Conclusion and Next Steps

Decision: Proceed with Guardrails

Rationale: Adefovir dipivoxil has an established, internationally approved indication for chronic hepatitis B virus infection, supported by multiple Phase 3 RCTs (evidence level L1), extensive real-world post-marketing data (n > 4,000 in surveillance studies alone), and a well-characterised mechanistic basis. However, it does not hold UK marketing authorisation, and superior agents (tenofovir DF, tenofovir alafenamide, entecavir) are already available on the UK market with NICE guidance — positioning adefovir as a second-line or niche option rather than a first-line repurposing priority.

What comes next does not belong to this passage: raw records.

-- ==== Sys2Proof/Tests/Slice0.lean ====
section
/-! SUPPORT. Tests: words written out from the tables of the encoding, ill-formed terms that each check refuses, one small step
of each kind, and for every statement with hypotheses a state and operands that meet them. -/

namespace Sys2Proof.Tests

section
set_option Elab.async false

open Sys2Proof.Machine

/-! Small terms -/

/-- The header of an instruction without guard, stall or tokens. -/
def hh : Header := { lvl := 0, drain := 0, settok := 0, gneg := false, guard := 7, yield := false, stall := 0 }

/-- The same on token 2. -/
def ht : Header := { hh with settok := 2 }

/-- All fields of format A zero. -/
def aa : FmtA :=
  { pdst := 0, sat := false, rm := 0, type := 0, subop := 0, xmod := 0, srcC := .f 0, srcB := .f 0, srcA := .f 0, dst := .f 0 }

/-- All fields of format B zero. -/
def bb : FmtB :=
  { pdst := 0, rm := 0, type := 0, subop := 0, imm := 0, srcA := .f 0, dst := .f 0 }

/-- All fields of format C zero. -/
def cc : FmtC :=
  { subop := 0, mode := 0, k := 0, size := 0, offset := 0, srcB := .f 0, srcA := .f 0 }

/-- All fields of format D zero. -/
def dd : FmtD :=
  { scope := 0, order := 0, hbit := false, size := 0, subop := 0, offset := 0, data := .f 0, index := .f 0, buf := .f 0, dst := .f 0 }

/-- All fields of format E zero. -/
def ee : FmtE :=
  { scope := 0, subop := 0, imm := 0, srcC := .f 0, srcB := .f 0, srcA := .f 0, dst := .f 0 }

/-- All fields of format G zero. -/
def gg : FmtG :=
  { aux := .f 0, subop := 0, sparse := false, split := false, count := 0, stride := 0, acc := 0, fmt := .f 0, opx := .f 0, opw := .f 0 }

/-! One well-formed instruction of each operation -/

def good1 : List Instr :=
  [ .nop hh aa
  , .mov hh { aa with dst := .f 4, srcA := .f 6 }
  , .movi hh { bb with dst := .f 4, imm := 305419896 }
  , .movih hh { bb with dst := .f 4, imm := 7, type := 2 }
  , .add hh { aa with dst := .f 4, srcA := .f 6 }
  , .addi hh { bb with dst := .f 4, srcA := .f 6, imm := 5 }
  , .sub hh { aa with dst := .f 4, srcA := .f 6 }
  , .neg hh { aa with dst := .f 4, srcA := .f 6 }
  , .mul hh { aa with dst := .f 4, srcA := .f 6 }
  , .muli hh { bb with dst := .f 4, srcA := .f 6, imm := 5 }
  , .mulhi hh { aa with dst := .f 4, srcA := .f 6 }
  , .mad hh { aa with dst := .f 4, srcA := .f 6 }
  , .madw hh { aa with dst := .f 4, srcA := .f 6, srcB := .f 7, srcC := .f 8 }
  , .minI hh { aa with dst := .f 4, srcA := .f 6 }
  , .maxI hh { aa with dst := .f 4, srcA := .f 6 }
  , .absI hh { aa with dst := .f 4, srcA := .f 6, type := 1 }
  , .clamp hh { aa with dst := .f 4, srcA := .f 6 }
  , .andB hh { aa with dst := .f 4, srcA := .f 6 }
  , .andi hh { bb with dst := .f 4, srcA := .f 6, imm := 5 }
  , .orB hh { aa with dst := .f 4, srcA := .f 6 }
  , .ori hh { bb with dst := .f 4, srcA := .f 6, imm := 5 }
  , .xorB hh { aa with dst := .f 4, srcA := .f 6 }
  , .xori hh { bb with dst := .f 4, srcA := .f 6, imm := 5 }
  , .notB hh { aa with dst := .f 4, srcA := .f 6 }
  , .andn hh { aa with dst := .f 4, srcA := .f 6 }
  , .shl hh { aa with dst := .f 4, srcA := .f 6 }
  , .shr hh { aa with dst := .f 4, srcA := .f 6 }
  , .shi hh { bb with dst := .f 4, srcA := .f 6, imm := 31, subop := 1 }
  , .rol hh { aa with dst := .f 4, srcA := .f 6 }
  , .ror hh { aa with dst := .f 4, srcA := .f 6 } ]

def good2 : List Instr :=
  [ .bfe hh { aa with dst := .f 4, srcA := .f 6 }
  , .bfi hh { aa with dst := .f 4, srcA := .f 6 }
  , .popc hh { aa with dst := .f 4, srcA := .f 6 }
  , .clz hh { aa with dst := .f 4, srcA := .f 6 }
  , .brev hh { aa with dst := .f 4, srcA := .f 6 }
  , .sel hh { aa with dst := .f 4, srcA := .f 6, srcB := .f 8, srcC := .p 1 }
  , .setp hh { aa with dst := .p 7, srcA := .f 6, srcB := .f 8, srcC := .p 2, subop := 13 }
  , .setpi hh { bb with dst := .p 1, srcA := .f 6, imm := 9, subop := 5 }
  , .lea hh { aa with dst := .f 4, srcA := .f 6, srcB := .f 7, subop := 15 }
  , .rdlane hh { aa with dst := .s 31, srcA := .f 47, srcB := .c 31 }
  , .wrlane hh { aa with dst := .f 47, srcA := .s 31, srcB := .s 0 }
  , .sext hh { aa with dst := .f 4, srcA := .f 6, type := 1 }
  , .zext hh { aa with dst := .s 4, srcA := .s 6, type := 10 }
  , .plop hh { aa with dst := .p 6, srcA := .p 1, srcB := .p 2, srcC := .p 3, subop := 8 }
  , .pmov hh { aa with dst := .p 1, srcA := .f 6 }
  , .mlop hh { aa with dst := .m 0, srcA := .m 1, srcB := .s 2 }
  , .mmov hh { aa with dst := .m 7, srcA := .s 6 }
  , .ballot hh { aa with dst := .m 1, srcA := .p 1 }
  , .anyP hh { aa with dst := .p 1, srcA := .p 2, subop := 2 }
  , .allP hh { aa with dst := .p 1, srcA := .p 2, subop := 2 }
  , .mfirst hh { aa with dst := .s 1, srcA := .m 0 }
  , .mcount hh { aa with dst := .s 1, srcA := .m 0 }
  , .mtop hh { aa with dst := .s 1, srcA := .m 0 }
  , .mseti hh { bb with dst := .m 1, imm := 255, subop := 2 }
  , .pseti hh { bb with dst := .p 1, imm := 255 }
  , .br hh { cc with srcA := .p 7, offset := 3 }
  , .brx hh { cc with srcA := .s 1, srcB := .p 7 }
  , .call hh { cc with size := 8, k := 2, offset := 2 }
  , .calli hh { cc with size := 8, k := 2, srcA := .m 1, srcB := .f 4 }
  , .tcall hh { cc with size := 16, offset := 2 } ]

def good3 : List Instr :=
  [ .tcallIndirect hh { cc with size := 16, subop := 1, srcA := .s 1 }
  , .ret hh cc
  , .frame hh { cc with size := 62 }
  , .regang hh cc
  , .gate hh { cc with offset := 4095, srcA := .p 1 }
  , .gret hh cc
  , .yield hh cc
  , .exit hh cc
  , .trap hh { cc with offset := 65535 }
  , .bkpt hh { cc with offset := 65535 }
  , .waitk hh { cc with subop := 5, offset := 63 }
  , .supret hh cc
  , .fadd hh { aa with dst := .f 4, srcA := .f 6, srcB := .f 7, type := 4, rm := 3 }
  , .fsub hh { aa with dst := .f 4, srcA := .f 6, srcB := .f 7, type := 4, rm := 3 }
  , .fmul hh { aa with dst := .f 4, srcA := .f 6, srcB := .f 7, type := 4, rm := 3 }
  , .ffma hh { aa with dst := .f 4, srcA := .f 6, srcB := .f 7, srcC := .c 31, type := 6, rm := 1 }
  , .fmin hh { aa with dst := .f 4, srcA := .f 6, srcB := .f 7, type := 5 }
  , .fmax hh { aa with dst := .f 4, srcA := .f 6, srcB := .f 7, type := 5 }
  , .fabs hh { aa with dst := .f 4, srcA := .f 6, type := 4 }
  , .fneg hh { aa with dst := .f 4, srcA := .f 6, type := 4 }
  , .fsetp hh { aa with dst := .p 1, srcA := .f 6, srcB := .f 7, type := 4, subop := 2 }
  , .fclass hh { aa with dst := .f 4, srcA := .f 6, type := 4 }
  , .frcp hh { aa with dst := .f 4, srcA := .f 6, type := 4, rm := 2 }
  , .fsqrt hh { aa with dst := .f 4, srcA := .f 6, type := 4, rm := 2 }
  , .frsq hh { aa with dst := .f 4, srcA := .f 6, type := 4 }
  , .fexp2 hh { aa with dst := .f 4, srcA := .f 6, type := 4 }
  , .flog2 hh { aa with dst := .f 4, srcA := .f 6, type := 4 }
  , .faddi hh { bb with dst := .f 4, srcA := .f 6, type := 5, imm := 1065369472 }
  , .fmuli hh { bb with dst := .f 4, srcA := .f 6, type := 5, imm := 1065369472 }
  , .fdot2 hh { aa with dst := .f 4, srcA := .f 6, srcB := .f 7, srcC := .f 8, type := 6 } ]

def good4 : List Instr :=
  [ .frnd hh { aa with dst := .f 4, srcA := .f 6, type := 4, rm := 2 }
  , .dadd hh { aa with dst := .f 4, srcA := .f 6, srcB := .f 8, type := 7 }
  , .dsub hh { aa with dst := .f 4, srcA := .f 6, srcB := .f 8, type := 7 }
  , .dmul hh { aa with dst := .f 4, srcA := .f 6, srcB := .f 8, type := 7 }
  , .dfma hh { aa with dst := .s 4, srcA := .s 6, srcB := .s 8, srcC := .s 2, type := 7 }
  , .dmin hh { aa with dst := .f 4, srcA := .f 6, srcB := .f 8, type := 7 }
  , .dmax hh { aa with dst := .f 4, srcA := .f 6, srcB := .f 8, type := 7 }
  , .dsetp hh { aa with dst := .p 1, srcA := .f 6, srcB := .f 8, type := 7 }
  , .dsqrt hh { aa with dst := .f 4, srcA := .f 6, type := 7, rm := 1 }
  , .cvt hh { aa with dst := .f 4, srcA := .f 6, type := 6, subop := 0 }
  , .pcvt hh { aa with dst := .f 4, srcA := .f 6, srcB := .s 1, type := 15, subop := 0, pdst := 1 }
  , .qblk hh { aa with dst := .f 4, srcA := .f 6, srcB := .s 1, type := 15, subop := 0, pdst := 1 }
  , .xshf hh { aa with dst := .f 4, srcA := .f 6, srcB := .f 7, subop := 3 }
  , .xbcast hh { aa with dst := .f 4, srcA := .f 6, srcB := .s 1 }
  , .xred hh { aa with dst := .f 4, srcA := .f 6, type := 1, pdst := 2 }
  , .xscan hh { aa with dst := .f 4, srcA := .f 6, subop := 8, pdst := 1 }
  , .ld hh { dd with dst := .f 4, buf := .b 1, index := .f 6, size := 2 }
  , .ldH hh { dd with dst := .f 4, buf := .b 1, index := .f 6, size := 2, hbit := true }
  , .st hh { dd with buf := .b 1, index := .f 6, data := .f 4, size := 2 }
  , .lds hh { dd with dst := .f 4, buf := .f 6, size := 2 }
  , .sts hh { dd with buf := .f 6, data := .f 4, size := 2 }
  , .ldl hh { dd with buf := .b 1, index := .f 6, data := .f 4, size := 2 }
  , .atom hh { dd with dst := .f 4, buf := .b 1, index := .f 6, data := .f 7, size := 2, subop := 4, scope := 2 }
  , .atoms hh { dd with dst := .f 4, buf := .f 6, data := .f 7, size := 2, subop := 15 }
  , .acq hh { dd with scope := 5 }
  , .rel hh { dd with scope := 5 }
  , .fence hh { dd with scope := 5 }
  , .seal hh dd
  , .xkick hh { ee with srcA := .s 1 }
  , .lbinit hh { ee with srcA := .s 1, srcB := .s 2, imm := 1, subop := 1 } ]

To proceed, the following is needed:

  • MHRA regulatory pathway assessment: Determine whether a full MAA, bibliographic application (Article 10a), or hybrid application route is most appropriate, given the established global clinical data package.
  • NICE health technology appraisal: A formal cost-effectiveness analysis comparing adefovir with currently recommended first-line agents (tenofovir alafenamide, entecavir) would be required for NHS formulary access.
  • Defined clinical niche: Articulate the specific patient population for whom adefovir offers advantages (e.g., lamivudine-resistant HBV where newer agents are unavailable, specific resistance mutation profiles, paediatric liquid formulation needs, or health economic considerations in certain commissioning contexts).
  • Renal safety monitoring protocol: A clear renal monitoring plan (baseline eGFR, serum phosphate, urinalysis; repeat at 3-month intervals) should be pre-specified for any UK clinical use, given the nephrotoxicity risk with long-term therapy.
  • SmPC and MHRA warnings/contraindications: Formal MHRA assessment of the product-specific contraindications and warnings is required before UK prescribing (data gap DG001 in this Evidence Pack).
  • MOA documentation: Detailed formal mechanism of action data (DrugBank DB00718 record review) should be completed to support the regulatory submission (data gap DG002).
  • HIV co-infection screening protocol: A protocol for mandatory HIV status screening prior to initiation to prevent inadvertent subtherapeutic antiretroviral monotherapy.

*Report generated: 4 April 2026 Evidence Pack version: v4 Data cutoff: 4 April 2026 DrugBank ID: DB00718*

This report is for research reference only and does not constitute medical advice. Drug repurposing candidates require clinical validation before any clinical application.

Disclaimer

This content is for research purposes only and does not constitute medical advice. Clinical validation is required before any clinical application.